WHAT IS BEING ASKED – Only a number is wanted: how many lines in the records below contain "HubHdlAddr"?

AVAILABLE DATA –
===

-- ==== Sys2Proof/Machine/StageIo.lean ====
section
/-!
DEFINITION. Counter, baton and tally operations (0x50 to 0x56), core-memory loads and stores (0x58 to 0x5D), route send
and receive (0x60 to 0x63), remote atomics (0x68 to 0x6D) and read-sensor operations (0x70 to 0x77) of a stage (R128 to
R133, R139 to R145), and STAGE_STEP_COMPLETE, which runs the operation of the current entry (R81, R93).
-/

namespace Sys2Proof.Machine

/-- A counter number of AUX[2:0]. -/
def auxCtr (e : Entry) : Nat := natBits e.aux.toNat 2 0

/-- CTRADV: advances a counter of the chain (R139, R142). DESIGN CHOICE (log 76): AUX[2:0] of 6 or 7, which an image may not
hold, names no counter and advances none. -/
def evalCtradv (_ : Loc) (e : Entry) (_ : State) : StepEnd :=
  .commit { ctrAdv := if auxCtr e < 6 then some (auxCtr e) else none }

/-- CTRRD: a counter's VALUE, as it stands at the step's start, in every lane word (R139; DEDUCED from R129 and R159,
log 77). -/
def evalCtrrd (l : Loc) (e : Entry) (s : State) : StepEnd :=
  .commit { out := some (allLanes (BitVec.ofNat 32 (fldGet CaCtrState.value (ctrAt s l (auxCtr e))))) }

/-- BTNSEND: a baton of value AUX[7:0] (R145). -/
def evalBtnsend (_ : Loc) (e : Entry) (_ : State) : StepEnd := .commit { btnSend := some (e.aux.setWidth 8) }

/-- BTNRECV: the next baton's value and tag in every lane word (R143). -/
def evalBtnrecv (l : Loc) (_ : Entry) (s : State) : StepEnd :=
  match (arrOf s l.arr).btnIn with
  | [] => .wait 7
  | b :: _ => .commit { btnTake := true, out := some (allLanes (b.setWidth 32)) }

/-- BTNPRED: P all ones where the next baton's value equals AUX[7:0] (R121, R143). -/
def evalBtnpred (l : Loc) (e : Entry) (s : State) : StepEnd :=
  match (arrOf s l.arr).btnIn with
  | [] => .wait 7
  | b :: _ => .commit { btnTake := true,
                        pred := some (if batonValue b = natBits e.aux.toNat 7 0 then 0xFFFF else 0) }

/-- The tally number and target of TWAIT (R128). -/
def twaitArgs (wa : List Lane) : Nat × Word :=
  ((wa.getD 2 0).toNat % 65536, BitVec.ofNat 64 ((wa.getD 0 0).toNat + (wa.getD 1 0).toNat * 2 ^ 32))

/-- TWAIT: completes once the tally is reached (R128, R317, R326): one of the stage's own hub directly, another by its
request's WAIT_DONE (R327). A reserved tally or one with no owner stops the stage. -/
def evalTwait (l : Loc) (e : Entry) (s : State) : StepEnd :=
  withA s l e 4 (fun wa =>
    let (n, t) := twaitArgs wa
    let fin : StepRes := { takeRoute := takesRoute l e, endWait := true }
    let marked : Bool := (waitOf s (.stage l.p l.a l.st)).any (·.done)
    match tallyPlace s n with
    | .error st => if marked then .commit fin else if (waitOf s (.stage l.p l.a l.st)).isSome then .wait 8 else .stop st 7 []
    | .ok u => if marked || (ownTally l.p u && reached (tallyCount s u) t) then .commit fin else .wait 8)

/-- What a TWAIT that waits for the first time leaves behind: its wait, and a request to another hub (R327). -/
def twaitStart (l : Loc) (e : Entry) (s : State) : State :=
  match readSrc s l e.srcA.toNat 4 with
  | .ok wa =>
    let (n, t) := twaitArgs wa
    (waitStep l.p (patchRouter l.a) (locUnit l.lg l.p l.a l.st 0 0 0) n t (.stage l.p l.a l.st) s).2
  | _ => s

/-- TINC: AUX[7:0] + 1 packets for a tally, through the route-out latch (R116, R128). -/
def evalTinc (l : Loc) (e : Entry) (s : State) : StepEnd :=
  withA s l e 4 (fun wa =>
    let n := (wa.getD 0 0).toNat % 65536
    if tallyPlace s n = .error stAddrReserved then .stop stAddrReserved 1 []
    else .commit { service := [.tally (BitVec.ofNat 16 n) (natBits e.aux.toNat 7 0 + 1)], takeRoute := takesRoute l e })

/-- Load a core-memory slot (R129, R169, R92). A slot that a store or an external access has used in this slot is loaded
in a later one, since the array step's loads came before it (R91). -/
def loadSlot (s : State) (l : Loc) (n : Nat) (consume route : Bool) : StepEnd :=
  if tagOf s (slotKey l.p l.a n) = false ∨ coreTouched s l.p l.a n = true then .wait 1
  else
    match readBytes s (sramKey l.p l.a (64 * n)) 64 with
    | .error k => .uncorrectable k
    | .ok (bs, c) => .commit { out := some ((List.range 16).map (vecLane (ofVecBytes bs))), load := some (n, consume),
                               corrected := c, takeRoute := route }

/-- Store the words of a vector in a core-memory slot; a WAIT store needs it EMPTY (R129, R169), and not emptied by an
external access of the same slot, which comes after it (R91). -/
def storeSlot (s : State) (l : Loc) (e : Entry) (n : Nat) (owr : Bool) (wa : List Lane) (fwd : Option (List Lane)) : StepEnd :=
  if owr = false ∧ (tagOf s (slotKey l.p l.a n) = true ∨ coreTouched s l.p l.a n = true) then .wait 2
  else .commit { store := some (n, wa), takeRoute := takesRoute l e, fwd := fwd }

def evalLdcm (l : Loc) (e : Entry) (s : State) : StepEnd := loadSlot s l (coreSlot s l e) true false
def evalLdcmk (l : Loc) (e : Entry) (s : State) : StepEnd := loadSlot s l (coreSlot s l e) false false
def evalLdcmx (l : Loc) (e : Entry) (s : State) : StepEnd :=
  withA s l e 4 (fun wa => loadSlot s l ((wa.getD 0 0).toNat % 1024) true (takesRoute l e))
def evalStcm (l : Loc) (e : Entry) (s : State) : StepEnd :=
  withA s l e 4 (fun wa => storeSlot s l e (coreSlot s l e) false wa none)
def evalStcmo (l : Loc) (e : Entry) (s : State) : StepEnd :=
  withA s l e 4 (fun wa => storeSlot s l e (coreSlot s l e) true wa none)
def evalStcmx (l : Loc) (e : Entry) (s : State) : StepEnd :=
  withAB s l e 4 4 (fun wa wb => storeSlot s l e ((wb.getD 0 0).toNat % 1024) false wa (fwdOf e wb))

/-- SEND, and PASS with SRC_A UP: the vector of A to the destination, unchanged. -/
def evalSend (l : Loc) (e : Entry) (s : State) : StepEnd :=
  withA s l e 4 (fun wa => .commit { out := some wa, takeRoute := takesRoute l e })

/-- RECV: takes the route-in vector. -/
def evalRecv (l : Loc) (_ : Entry) (s : State) : StepEnd :=
  match routeWords s l with
  | .ok wa => .commit { out := some wa, takeRoute := true }
  | _ => .wait 3

/-- PASS: copies UP (R79). -/
def evalPass (l : Loc) (_ : Entry) (s : State) : StepEnd :=
  match readSrc s l 1 4 with
  | .ok wa => .commit { out := some wa, takeRoute := l.st = 0 }
  | _ => .wait 3

/-- What FWD passes downstream at a MERGE1 (R93): the vector that SRC_B holds, taken or not; nothing while it is the
route-in latch and empty (DESIGN CHOICE, log 79). -/
def mergeFwd (s : State) (l : Loc) (e : Entry) : Option (List Lane) :=
  match readSrc s l e.srcB.toNat 4 with
  | .ok wb => fwdOf e wb
  | _ => none

/-- Take one of MERGE1's two sources: UP (code 1) or the route-in latch. -/
def mergeTake (s : State) (l : Loc) (e : Entry) (code : Nat) (marked : Bool) : StepEnd :=
  if code = 1 then
    .commit { out := some ((List.range 16).map (vecLane (stageOf s l.key).upStart)), clearFresh := true, marked := marked,
              fwd := mergeFwd s l e }
  else
    match routeWords s l with
    | .ok wa => .commit { out := some wa, takeRoute := true, marked := marked, fwd := mergeFwd s l e }
    | _ => .wait 3

/-- MERGE1: first arrival, SRC_A when both are valid; with DVAR strict alternation (R130). A source valid as the step
starts comes before one that becomes valid later; where neither is, the one that becomes valid first, and the route-in latch
where both do in one slot (DESIGN CHOICE, log 79). -/
def evalMerge1 (l : Loc) (e : Entry) (s : State) : StepEnd :=
  if e.dvar then mergeTake s l e (if repOf s l % 2 = 0 then e.srcA.toNat else e.srcB.toNat) false
  else
    let t := stageOf s l.key
    let atStart (c : Nat) : Bool := if c = 1 then t.upFresh else t.routeStart
    let came (c : Nat) : Bool := c ≠ 1 && (arrOf s l.arr).routeIn.isSome
    if atStart e.srcA.toNat then mergeTake s l e e.srcA.toNat true
    else if atStart e.srcB.toNat then mergeTake s l e e.srcB.toNat true
    else if came e.srcA.toNat then mergeTake s l e e.srcA.toNat true
    else if came e.srcB.toNat then mergeTake s l e e.srcB.toNat true
    else .wait 3

/-- b as an integer in units of 2^(AUX − 32), truncated toward zero (R131), with its flags. -/
def fixedOf (aux : BitVec 9) (v : FVal) : Int × FlagBits :=
  match v with
  | .nan _ => (0, flInvalid)
  | .inf n => ((if n then -1 else 1) * (2 ^ 63 - 1 : Int), flOverflow)
  | .fin n m x =>
    let d := x - (aux.toInt - 32)
    let q : Nat := if 0 ≤ d then (if m = 0 then 0 else if d < 64 then m * 2 ^ d.toNat else 2 ^ 63) else m / 2 ^ (-d).toNat
    if 2 ^ 63 ≤ q then ((if n then -1 else 1) * (2 ^ 63 - 1 : Int), flOverflow)
    else ((if n then -1 else 1) * (q : Int), flNone)

/-- The region of the handle in the stage constant (R131, R198): base and length, none where the entry is invalid. -/
def stageHandle (s : State) (l : Loc) : Option (Nat × Nat) :=
  let h := natBits (rf s (CaConst.key l.p l.a l.st) CaConst.value) 27 16
  if rf s (HubHdlAddr.key l.p h) HubHdlAddr.valid = 1 then
    some (rf s (HubHdlAddr.key l.p h) HubHdlAddr.addr, rf s (HubHdlLen.key l.p h) HubHdlLen.length)
  else none

/-- The updates of a remote atomic step, and the lanes whose update ends unsent (R131). -/
def atomicLanes (s : State) (l : Loc) (size : Nat) (op : AtomicOp) (val : Lane → Word) (wa wb : List Lane) :
    List ServiceOut × List (Status × Nat) :=
  (List.range 16).foldl (fun (ms, rs) i =>
    let o := (wa.getD i 0).toNat
    if o = 0xFFFFFFFF then (ms, rs)
    else
      match stageHandle s l with
      | none => (ms, rs ++ [(stHandleRange, i)])
      | some (base, len) =>
        if o % size ≠ 0 ∨ len < o + size then (ms, rs ++ [(stHandleRange, i)])
        else (ms ++ [.atomic op (BitVec.ofNat 48 (base + o)) (val (wb.getD i 0)) (BitVec.ofNat 4 i)], rs)) ([], [])

/-- A remote atomic step on 32-bit words. -/
def evalAtomic (op : Entry → AtomicOp) (marked : Bool) (l : Loc) (e : Entry) (s : State) : StepEnd :=
  withAB s l e 4 4 (fun wa wb =>
    let (ms, rs) := atomicLanes s l 4 (op e) (fun w => w.setWidth 64) wa wb
    .commit { service := ms, laneReports := rs, takeRoute := takesRoute l e, marked := marked, fwd := fwdOf e wb })

/-- AADDF: FP32 under RMODE, or with DVAR fixed point on 64-bit words (R131). DESIGN CHOICE (log 80): with DVAR a lane
that names a word converts its value, and raises the conversion's flags, also where its update then ends with
ST_HANDLE_RANGE. -/
def evalAaddf (l : Loc) (e : Entry) (s : State) : StepEnd :=
  if e.dvar then
    withAB s l e 4 4 (fun wa wb =>
      let fix (w : Lane) := fixedOf e.aux (decodeElem 0 w.toNat)
      let (ms, rs) := atomicLanes s l 8 .addX (fun w => BitVec.ofInt 64 (fix w).1) wa wb
      let fl := (List.range 16).foldl (fun f i =>
        if wa.getD i 0 = 0xFFFFFFFF then f else f ||| (fix (wb.getD i 0)).2) flNone
      .commit { service := ms, laneReports := rs, flags := fl, takeRoute := takesRoute l e, fwd := fwdOf e wb })
  else evalAtomic (fun e => .addF (e.rmode.setWidth 2)) true l e s

/-- Lane words 0 and 1 of a 64-bit value, the others 0. -/
def pairLanes (v : Nat) : List Lane :=
  [BitVec.ofNat 32 v, BitVec.ofNat 32 (v / 2 ^ 32)] ++ List.replicate 14 0

/-- RDFLAGS: the flags as the step starts; AUX[0] clears the W1C bits. -/
def evalRdflags (l : Loc) (e : Entry) (s : State) : StepEnd :=
  .commit { out := some (allLanes ((rg s (CaArithFlags.key l.p l.a l.st)).setWidth 32)),
            clearFlags := natBit e.aux.toNat 0 }

/-- RDSRC: CA_SR_COUNT_s. -/
def evalRdsrc (l : Loc) (_ : Entry) (s : State) : StepEnd := .commit { out := some (pairLanes (srCountOf s l)) }

/-- RDCOORD: the stage's coordinates with the lane number. -/
def evalRdcoord (l : Loc) (_ : Entry) (_ : State) : StepEnd :=
  .commit { out := some ((List.range 16).map (fun i =>
    BitVec.ofNat 32 (l.x + l.y * 2 ^ 6 + l.lg * 2 ^ 12 + l.st * 2 ^ 18 + i * 2 ^ 21))) }

/-- RDLAP: the stand's completed laps (R132). -/
def evalRdlap (l : Loc) (_ : Entry) (s : State) : StepEnd := .commit { out := some (pairLanes (standOf s l.p).laps) }

/-- RDTIME: the time counter, with DVAR the RDLAP value (R133). -/
def evalRdtime (l : Loc) (e : Entry) (s : State) : StepEnd :=
  if e.dvar then evalRdlap l e s
  else .commit { out := some (pairLanes (timeNow s).toNat), marked := true }

/-- RDTEMP: the nearest sensor of the stand, an INT32 in 1/16 °C (R455). -/
def evalRdtemp (l : Loc) (_ : Entry) (s : State) : StepEnd :=
  let k := l.x / 32 + 2 * (l.y / 32)
  let v := natSigned 16 ((rg s (PwrStandTemp.key l.p)).toNat / 2 ^ (16 * k) % 65536)
  .commit { out := some (allLanes (BitVec.ofInt 32 v)), marked := true }

/-- RDOVR: the fields of CA_OVERRUN in lanes 0 to 3 (R106). -/
def evalRdovr (l : Loc) (_ : Entry) (s : State) : StepEnd :=
  let k := CaOverrun.key l.p l.a
  .commit { out := some ([rf s k CaOverrun.compute, rf s k CaOverrun.wait, rf s k CaOverrun.replay,
                          rf s k CaOverrun.longest].map (BitVec.ofNat 32) ++ List.replicate 12 0), marked := true }

/-- RDENT: one entropy word per lane (R61), with DVAR the word r of R59. -/
def evalRdent (l : Loc) (e : Entry) (s : State) : StepEnd :=
  if e.dvar then
    .commit { out := some ((List.range 16).map (fun i =>
      BitVec.ofNat 32 (srsWord s.srKey (srCountOf s l) i l.st l.x l.y l.lg))), srs := 1 }
  else if (standOf s l.p).pool.length < 16 then .wait 5
  else .commit { out := some ((standOf s l.p).pool.take 16), pool := 16, marked := true }

def execCtradv (l : StageLoc) (e : Entry) (s : State) : Host.Outcome State Fault Refusal :=
  .next (stageOp l e evalCtradv s)
def execCtrrd (l : StageLoc) (e : Entry) (s : State) : Host.Outcome State Fault Refusal :=
  .next (stageOp l e evalCtrrd s)
def execBtnsend (l : StageLoc) (e : Entry) (s : State) : Host.Outcome State Fault Refusal :=
  .next (stageOp l e evalBtnsend s)
def execBtnrecv (l : StageLoc) (e : Entry) (s : State) : Host.Outcome State Fault Refusal :=
  .next (stageOp l e evalBtnrecv s)
def execBtnpred (l : StageLoc) (e : Entry) (s : State) : Host.Outcome State Fault Refusal :=
  .next (stageOp l e evalBtnpred s)

/-- One step of TWAIT at a stage: where it waits, its wait is registered (R326). -/
def runTwait (l : Loc) (e : Entry) (s : State) : State :=
  if !canStep s l then s
  else
    let s1 := runStep l e evalTwait s
    match evalTwait l e s with
    | .wait 8 => twaitStart l e s1
    | .stop _ _ _ => dropWait (.stage l.p l.a l.st) s1
    | _ => s1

===

RESULT OF THIS EXERCISE – 2